Saved data entries:

★ ★ ★ ★

-- ==== Sys2Proof/Laws/Ops.lean ====
section
/-! SUPPORT. One lemma per shared operation that says once everything it can do. -/

namespace Sys2Proof.Machine

/-- The cipher laws of 00_scope.md R8. -/
@[simp] theorem decFrame_encFrame (p : Params) (f : Frame) : decFrame p (encFrame p f) = f :=
  (p.cipher frameBlocks p.key).symm_apply_apply f

@[simp] theorem encFrame_decFrame (p : Params) (f : Frame) : encFrame p (decFrame p f) = f :=
  (p.cipher frameBlocks p.key).apply_symm_apply f

/-- A draw is the next one lined up, or a free value. -/
theorem draw_cases {α : Type} (free : Nat → α) (q : Draws α) :
    (∃ v vs, q.lined = v :: vs ∧ draw free q = (v, { q with lined := vs })) ∨
      (q.lined = [] ∧ draw free q = (free q.taken, { q with taken := q.taken + 1 })) := by
  unfold draw
  cases h : q.lined with
  | nil => exact .inr ⟨rfl, rfl⟩
  | cons v vs => exact .inl ⟨v, vs, rfl, rfl⟩

/-- What the flash driver's write can do (20_memory.md R47). -/
theorem memWrite_cases (addr : Nat) (v : List Byte) (s : State) :
    (flashResult s = .ok ∧
        memWrite addr v s = { resultTaken s with log.flash := Memory.writeBytes s.log.flash addr v }) ∨
      (flashResult s = .fail ∧ memWrite addr v s = tearFlash addr v (resultTaken s)) := by
  unfold memWrite
  cases h : flashResult s with
  | ok => exact .inl ⟨rfl, rfl⟩
  | fail => exact .inr ⟨rfl, rfl⟩

/-- What the flash driver's erase can do (20_memory.md R48). -/
theorem flashErase_cases (p : Params) (s : State) :
    (flashResult s = .ok ∧
        flashErase p s =
          { resultTaken s with log.flash := Memory.ofBytes 0 (erasedRegion p) }) ∨
      (flashResult s = .fail ∧ flashErase p s = tearFlash 0 (erasedRegion p) (resultTaken s)) := by
  unfold flashErase
  cases h : flashResult s with
  | ok => exact .inl ⟨rfl, rfl⟩
  | fail => exact .inr ⟨rfl, rfl⟩

theorem deriveIdentity_cases (p : Params) (s : State) :
    (s.cod.idValid = true ∧ deriveIdentity p s = ret .errIdset (s.cod.tagId.zeroExtend 32) s) ∨
      (s.cod.idValid = false ∧
        deriveIdentity p s =
          ret .ok ((p.crc16 (unpack s.cod.uid.toList)).zeroExtend 32)
            { s with cod.tagId := p.crc16 (unpack s.cod.uid.toList), cod.idValid := true }) := by
  unfold deriveIdentity
  cases h : s.cod.idValid with
  | true => exact .inl ⟨rfl, rfl⟩
  | false => exact .inr ⟨rfl, rfl⟩

theorem drawJitter_cases (p : Params) (range : Word) (s : State) :
    (range = 0#32 ∧ drawJitter p range s = ret .errRange 0#32 s) ∨
      (range ≠ 0#32 ∧
        drawJitter p range s =
          ret .ok (BitVec.ofNat 32 ((jitMix (advanceJit p (timerSample s) s.jit)).toNat % range.toNat))
            { timerTaken s with jit := advanceJit p (timerSample s) s.jit }) := by
  unfold drawJitter
  by_cases h : range = 0#32
  · exact .inl ⟨h, if_pos h⟩
  · exact .inr ⟨h, if_neg h⟩

theorem encodeFrame_cases (p : Params) (s : State) :
    (s.cod.idValid = false ∧ encodeFrame p s = ret .errNoid 0#32 s) ∨
      (s.cod.idValid = true ∧
        encodeFrame p s =
          ret .ok ((frameCrc p (timerSample s) s).zeroExtend 32)
            { timerTaken s with cod.frame := builtFrame p (timerSample s) s, cod.fstate := .built }) := by
  unfold encodeFrame
  cases h : s.cod.idValid with
  | true => exact .inr ⟨rfl, rfl⟩
  | false => exact .inl ⟨rfl, rfl⟩

theorem encryptFrame_cases (p : Params) (s : State) :
    (s.cod.fstate ≠ .built ∧ encryptFrame p s = ret .errSeq 0#32 s) ∨
      (s.cod.fstate = .built ∧
        encryptFrame p s = ret .ok 0#32 { s with cod.frame := encFrame p s.cod.frame, cod.fstate := .raw }) := by
  unfold encryptFrame
  by_cases h : s.cod.fstate = .built
  · exact .inr ⟨h, if_pos h⟩
  · exact .inl ⟨h, if_neg h⟩

theorem verifyFrame_cases (p : Params) (s : State) :
    (s.cod.fstate ≠ .raw ∧ verifyFrame p s = ret .errSeq 0#32 s) ∨
      (s.cod.fstate = .raw ∧ computedCrc p (decFrame p s.cod.frame) ≠ embeddedCrc (decFrame p s.cod.frame) ∧
        verifyFrame p s =
          ret .rejected 1#32 { s with cod.frame := decFrame p s.cod.frame, cod.fstate := .empty }) ∨
      (s.cod.fstate = .raw ∧ computedCrc p (decFrame p s.cod.frame) = embeddedCrc (decFrame p s.cod.frame) ∧
        (decFrame p s.cod.frame)[0] ≠ p.protoBeacontracker ∧
        verifyFrame p s =
          ret .rejected 2#32 { s with cod.frame := decFrame p s.cod.frame, cod.fstate := .empty }) ∨
      (s.cod.fstate = .raw ∧ computedCrc p (decFrame p s.cod.frame) = embeddedCrc (decFrame p s.cod.frame) ∧
        (decFrame p s.cod.frame)[0] = p.protoBeacontracker ∧
        verifyFrame p s =
          ret .ok ((frameOid (decFrame p s.cod.frame)).zeroExtend 32)
            { s with
              cod :=
                { accountPeer (decFrame p s.cod.frame) s.cod with
                  frame := decFrame p s.cod.frame, fstate := .verified } }) := by
  unfold verifyFrame
  by_cases h : s.cod.fstate = .raw
  · rw [if_pos h]
    by_cases hc : computedCrc p (decFrame p s.cod.frame) = embeddedCrc (decFrame p s.cod.frame)
    · by_cases hp : (decFrame p s.cod.frame)[0] = p.protoBeacontracker
      · exact .inr (.inr (.inr ⟨h, hc, hp, by simp only [hc, hp, if_true]⟩))
      · exact .inr (.inr (.inl ⟨h, hc, hp, by simp only [hc, if_true, if_neg hp]⟩))
    · exact .inr (.inl ⟨h, hc, by simp only [if_neg hc]⟩)
  · exact .inl ⟨h, if_neg h⟩

/-- What APPEND does before the flash write (43_log.md R130). -/
theorem appendPrepare_cases (p : Params) (s : State) :
    (s.cod.fstate ≠ .verified ∧ appendPrepare p s = .error (ret .errSeq 0#32 s)) ∨
      (s.cod.fstate = .verified ∧ s.log.cursor.toNat % entryBytes ≠ 0 ∧
        appendPrepare p s = .error (ret .errCursor s.log.cursor (setFState .empty s))) ∨
      (s.cod.fstate = .verified ∧ s.log.cursor.toNat % entryBytes = 0 ∧
        p.logCapacity.val < s.log.cursor.toNat + entryBytes ∧
        appendPrepare p s = .error (ret .storageFull s.log.cursor (setFState .empty s))) ∨
      (s.cod.fstate = .verified ∧ s.log.cursor.toNat % entryBytes = 0 ∧
        s.log.cursor.toNat + entryBytes ≤ p.logCapacity.val ∧
        appendPrepare p s =
          .ok (logEntry p (timerSample s) s.cod.frame, timerTaken (setFState .empty s))) := by
  unfold appendPrepare
  by_cases h : s.cod.fstate = .verified
  · rw [if_pos h]
    by_cases hc : s.log.cursor.toNat % entryBytes = 0
    · rw [if_pos hc]
      by_cases hf : p.logCapacity.val < s.log.cursor.toNat + entryBytes
      · exact .inr (.inr (.inl ⟨h, hc, hf, by simp [logFull, hf]⟩))
      · exact .inr (.inr (.inr ⟨h, hc, by omega, by simp [logFull, hf]⟩))
    · exact .inr (.inl ⟨h, hc, if_neg hc⟩)
  · exact .inl ⟨h, if_neg h⟩

/-- What the flash write of APPEND can do (43_log.md R134). -/
theorem appendWrite_cases (entry : List Byte) (s : State) :
    (flashResult s = .ok ∧ appendWrite entry s = .ok (setPhase .aCommit (memWrite s.log.cursor.toNat entry s))) ∨
      (flashResult s = .fail ∧
        appendWrite entry s =
          .error (ret .writeFail s.log.cursor (setPhase .idle (memWrite s.log.cursor.toNat entry s)))) := by
  unfold appendWrite
  cases h : flashResult s with
  | ok => exact .inl ⟨rfl, rfl⟩
  | fail => exact .inr ⟨rfl, rfl⟩

/-- What a step can do: nothing, or the next event (20_memory.md R55). -/
theorem stepWith_cases (p : Params) (run : Runner) (s : State) :
    (s.port.inbox = [] ∧ stepWith p run s = .next s) ∨
      (∃ e rest, s.port.inbox = e :: rest ∧ stepWith p run s = takeEvent p run e { s with port.inbox := rest }) := by
  unfold stepWith
  cases h : s.port.inbox with
  | nil => exact .inl ⟨rfl, rfl⟩
  | cons e rest => exact .inr ⟨e, rest, rfl, rfl⟩

/-- A length that every entry has (30_encoding.md R72). -/
@[simp] theorem logEntry_length (p : Params) (t : Word) (f : Frame) : (logEntry p t f).length = entryBytes := by
  simp [logEntry, entryBody, be16, be32]

@[simp] theorem frameBody_length (p : Params) (t : Word) (s : State) : (frameBody p t s).length = 18 := rfl

end Sys2Proof.Machine
end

★ ★ ★ ★

*Problem details*: Count the lines in the entries above that hold the string "advanceJit", and give that count without any other text.

*Task result*: 2